Sabtu 31 Jan 2026 11:27 WIB
Red: Fian Firatmaja
Gus Yahya: PBNU tak Terkait Kasus Kuota Haji
REPUBLIKA.CO.ID,JAKARTA -- Ketua Umum Pengurus Besar Nahdlatul Ulama (PBNU) KH Yahya Cholil Staquf (Gus Yahya) menegaskan bahwa PBNU sama sekali tidak terlibat dalam perkara dugaan korupsi kuota haji yang tengah ditangani Komisi Pemberantasan Korupsi (KPK), termasuk pemeriksaan terhadap mantan Menteri Agama RI sekaligus adik kandungnya, Yaqut Cholil Qoumas (Gus Yaqut).
“PBNU dan Nahdlatul Ulama saya jamin sama sekali tidak terlibat dan tidak terkait dengan persoalan yang sedang dihadapi oleh Yaqut di KPK itu. Saya kira ini yang perlu kami tegaskan,” ujar Gus Yahya saat konferensi pers di Kantor PBNU, Jakarta Pusat, Jumat (30/1/2026).
"Nah bahwa manusia individu-individu ini mungkin melakukan kekeliruan ya itu adalah tanggung jawab individu bukan tanggung jawab dari institusi," ucapnya.
Gus Yahya menegaskan, meski Yaqut merupakan adik kandungnya, ia sama sekali tidak ikut campur dalam proses hukum yang berjalan. Ia menyerahkan sepenuhnya penanganan perkara tersebut kepada aparat penegak hukum.
“Dalam urusan yang menyangkut Yaqut, orang tahu semua itu adik saya ya dalam masalah hukumnya saya sama sekali tidak campur tangan. Silahkan diproses seperti apa," ucapnya.
Namun, Gus Yahya berharap, proses hukum yang tengah ditangani KPK ini bisa ditegakkan seadil-adilnya. "Saya berharap bahwa keadilan sungguh-sungguh bisa ditegakkan dalam soal ini," kata Gus Yahya.
Isu penegakan hukum dalam perkara kasus kuota haji ini juga mengemuka dalam diskusi publik bertajuk “Tabayyun Gus Yaqut: Menegakkan Keadilan Hukum, Menghormati Kemanusiaan” yang digelar Forum Alumni Pergerakan Mahasiswa Islam Indonesia Universitas Indonesia (Forum Alumni PMII UI) di Makara Art Center, Universitas Indonesia, Depok, Jumat (30/1/2026).

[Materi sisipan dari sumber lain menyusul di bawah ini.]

-- ==== Sys2Proof/Laws/State.lean ====
section
/-! SUPPORT. What each named update of State and STATUS does to each field: one line a field, all true by unfolding. -/

namespace Sys2Proof.Machine

variable (s : State) (st : Status)

@[simp] theorem State.setResult_fb (v : Nat) : (s.setResult v).fb = s.fb := rfl
@[simp] theorem State.setResult_flen (v : Nat) : (s.setResult v).flen = s.flen := rfl
@[simp] theorem State.setResult_cursor (v : Nat) : (s.setResult v).cursor = s.cursor := rfl
@[simp] theorem State.setResult_arg0 (v : Nat) : (s.setResult v).arg0 = s.arg0 := rfl
@[simp] theorem State.setResult_arg1 (v : Nat) : (s.setResult v).arg1 = s.arg1 := rfl
@[simp] theorem State.setResult_result (v : Nat) : (s.setResult v).result = BitVec.ofNat 32 v := rfl
@[simp] theorem State.setResult_crcRem (v : Nat) : (s.setResult v).crcRem = s.crcRem := rfl
@[simp] theorem State.setResult_status (v : Nat) : (s.setResult v).status = s.status := rfl
@[simp] theorem State.setResult_cprALat (v : Nat) : (s.setResult v).cprALat = s.cprALat := rfl
@[simp] theorem State.setResult_cprALon (v : Nat) : (s.setResult v).cprALon = s.cprALon := rfl
@[simp] theorem State.setResult_cprBLat (v : Nat) : (s.setResult v).cprBLat = s.cprBLat := rfl
@[simp] theorem State.setResult_cprBLon (v : Nat) : (s.setResult v).cprBLon = s.cprBLon := rfl
@[simp] theorem State.setResult_cprPar (v : Nat) : (s.setResult v).cprPar = s.cprPar := rfl
@[simp] theorem State.setResult_cprOut (v : Nat) : (s.setResult v).cprOut = s.cprOut := rfl
@[simp] theorem State.setResult_frameMax (v : Nat) : (s.setResult v).frameMax = s.frameMax := rfl
@[simp] theorem State.setResult_events (v : Nat) : (s.setResult v).events = s.events := rfl
@[simp] theorem State.setResult_reads (v : Nat) : (s.setResult v).reads = s.reads := rfl
@[simp] theorem State.setResult_draws (v : Nat) : (s.setResult v).draws = s.draws := rfl

@[simp] theorem State.setCursor_fb (off : Nat) : (s.setCursor off).fb = s.fb := rfl
@[simp] theorem State.setCursor_flen (off : Nat) : (s.setCursor off).flen = s.flen := rfl
@[simp] theorem State.setCursor_cursor (off : Nat) : (s.setCursor off).cursor = BitVec.ofNat 11 off := rfl
@[simp] theorem State.setCursor_arg0 (off : Nat) : (s.setCursor off).arg0 = s.arg0 := rfl
@[simp] theorem State.setCursor_arg1 (off : Nat) : (s.setCursor off).arg1 = s.arg1 := rfl
@[simp] theorem State.setCursor_result (off : Nat) : (s.setCursor off).result = s.result := rfl
@[simp] theorem State.setCursor_crcRem (off : Nat) : (s.setCursor off).crcRem = s.crcRem := rfl
@[simp] theorem State.setCursor_status (off : Nat) : (s.setCursor off).status = s.status := rfl
@[simp] theorem State.setCursor_cprALat (off : Nat) : (s.setCursor off).cprALat = s.cprALat := rfl
@[simp] theorem State.setCursor_cprALon (off : Nat) : (s.setCursor off).cprALon = s.cprALon := rfl
@[simp] theorem State.setCursor_cprBLat (off : Nat) : (s.setCursor off).cprBLat = s.cprBLat := rfl
@[simp] theorem State.setCursor_cprBLon (off : Nat) : (s.setCursor off).cprBLon = s.cprBLon := rfl
@[simp] theorem State.setCursor_cprPar (off : Nat) : (s.setCursor off).cprPar = s.cprPar := rfl
@[simp] theorem State.setCursor_cprOut (off : Nat) : (s.setCursor off).cprOut = s.cprOut := rfl
@[simp] theorem State.setCursor_frameMax (off : Nat) : (s.setCursor off).frameMax = s.frameMax := rfl
@[simp] theorem State.setCursor_events (off : Nat) : (s.setCursor off).events = s.events := rfl
@[simp] theorem State.setCursor_reads (off : Nat) : (s.setCursor off).reads = s.reads := rfl
@[simp] theorem State.setCursor_draws (off : Nat) : (s.setCursor off).draws = s.draws := rfl

@[simp] theorem State.succeed_fb : s.succeed.fb = s.fb := rfl
@[simp] theorem State.succeed_flen : s.succeed.flen = s.flen := rfl
@[simp] theorem State.succeed_cursor : s.succeed.cursor = s.cursor := rfl
@[simp] theorem State.succeed_arg0 : s.succeed.arg0 = s.arg0 := rfl
@[simp] theorem State.succeed_arg1 : s.succeed.arg1 = s.arg1 := rfl
@[simp] theorem State.succeed_result : s.succeed.result = s.result := rfl
@[simp] theorem State.succeed_crcRem : s.succeed.crcRem = s.crcRem := rfl
@[simp] theorem State.succeed_status : s.succeed.status = s.status.succeeded := rfl
@[simp] theorem State.succeed_cprALat : s.succeed.cprALat = s.cprALat := rfl
@[simp] theorem State.succeed_cprALon : s.succeed.cprALon = s.cprALon := rfl
@[simp] theorem State.succeed_cprBLat : s.succeed.cprBLat = s.cprBLat := rfl
@[simp] theorem State.succeed_cprBLon : s.succeed.cprBLon = s.cprBLon := rfl
@[simp] theorem State.succeed_cprPar : s.succeed.cprPar = s.cprPar := rfl
@[simp] theorem State.succeed_cprOut : s.succeed.cprOut = s.cprOut := rfl
@[simp] theorem State.succeed_frameMax : s.succeed.frameMax = s.frameMax := rfl
@[simp] theorem State.succeed_events : s.succeed.events = s.events := rfl
@[simp] theorem State.succeed_reads : s.succeed.reads = s.reads := rfl
@[simp] theorem State.succeed_draws : s.succeed.draws = s.draws := rfl

@[simp] theorem State.fail_fb (c : ErrorCode) : (s.fail c).fb = s.fb := rfl
@[simp] theorem State.fail_flen (c : ErrorCode) : (s.fail c).flen = s.flen := rfl
@[simp] theorem State.fail_cursor (c : ErrorCode) : (s.fail c).cursor = s.cursor := rfl
@[simp] theorem State.fail_arg0 (c : ErrorCode) : (s.fail c).arg0 = s.arg0 := rfl
@[simp] theorem State.fail_arg1 (c : ErrorCode) : (s.fail c).arg1 = s.arg1 := rfl
@[simp] theorem State.fail_result (c : ErrorCode) : (s.fail c).result = s.result := rfl
@[simp] theorem State.fail_crcRem (c : ErrorCode) : (s.fail c).crcRem = s.crcRem := rfl
@[simp] theorem State.fail_status (c : ErrorCode) : (s.fail c).status = s.status.raised c := rfl
@[simp] theorem State.fail_cprALat (c : ErrorCode) : (s.fail c).cprALat = s.cprALat := rfl
@[simp] theorem State.fail_cprALon (c : ErrorCode) : (s.fail c).cprALon = s.cprALon := rfl
@[simp] theorem State.fail_cprBLat (c : ErrorCode) : (s.fail c).cprBLat = s.cprBLat := rfl
@[simp] theorem State.fail_cprBLon (c : ErrorCode) : (s.fail c).cprBLon = s.cprBLon := rfl
@[simp] theorem State.fail_cprPar (c : ErrorCode) : (s.fail c).cprPar = s.cprPar := rfl
@[simp] theorem State.fail_cprOut (c : ErrorCode) : (s.fail c).cprOut = s.cprOut := rfl
@[simp] theorem State.fail_frameMax (c : ErrorCode) : (s.fail c).frameMax = s.frameMax := rfl
@[simp] theorem State.fail_events (c : ErrorCode) : (s.fail c).events = s.events := rfl
@[simp] theorem State.fail_reads (c : ErrorCode) : (s.fail c).reads = s.reads := rfl
@[simp] theorem State.fail_draws (c : ErrorCode) : (s.fail c).draws = s.draws := rfl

Dalam diskusi tersebut, pakar hukum Prof. Rudy Lukman menegaskan bahwa penegakan hukum tidak boleh dilakukan secara tergesa-gesa dan tidak boleh mengarah pada kriminalisasi.
“Prinsip umum dalam penegakan hukum adalah tidak boleh untuk tujuan kriminalisasi. Bahkan dikenal kaidah bahwa lebih baik membebaskan seribu orang bersalah daripada menghukum satu orang yang tidak bersalah,” ujar Prof Rudy.
Ia menekankan pentingnya kehati-hatian, objektivitas, dan kepastian hukum agar keadilan substantif benar-benar terwujud dalam setiap proses penegakan hukum.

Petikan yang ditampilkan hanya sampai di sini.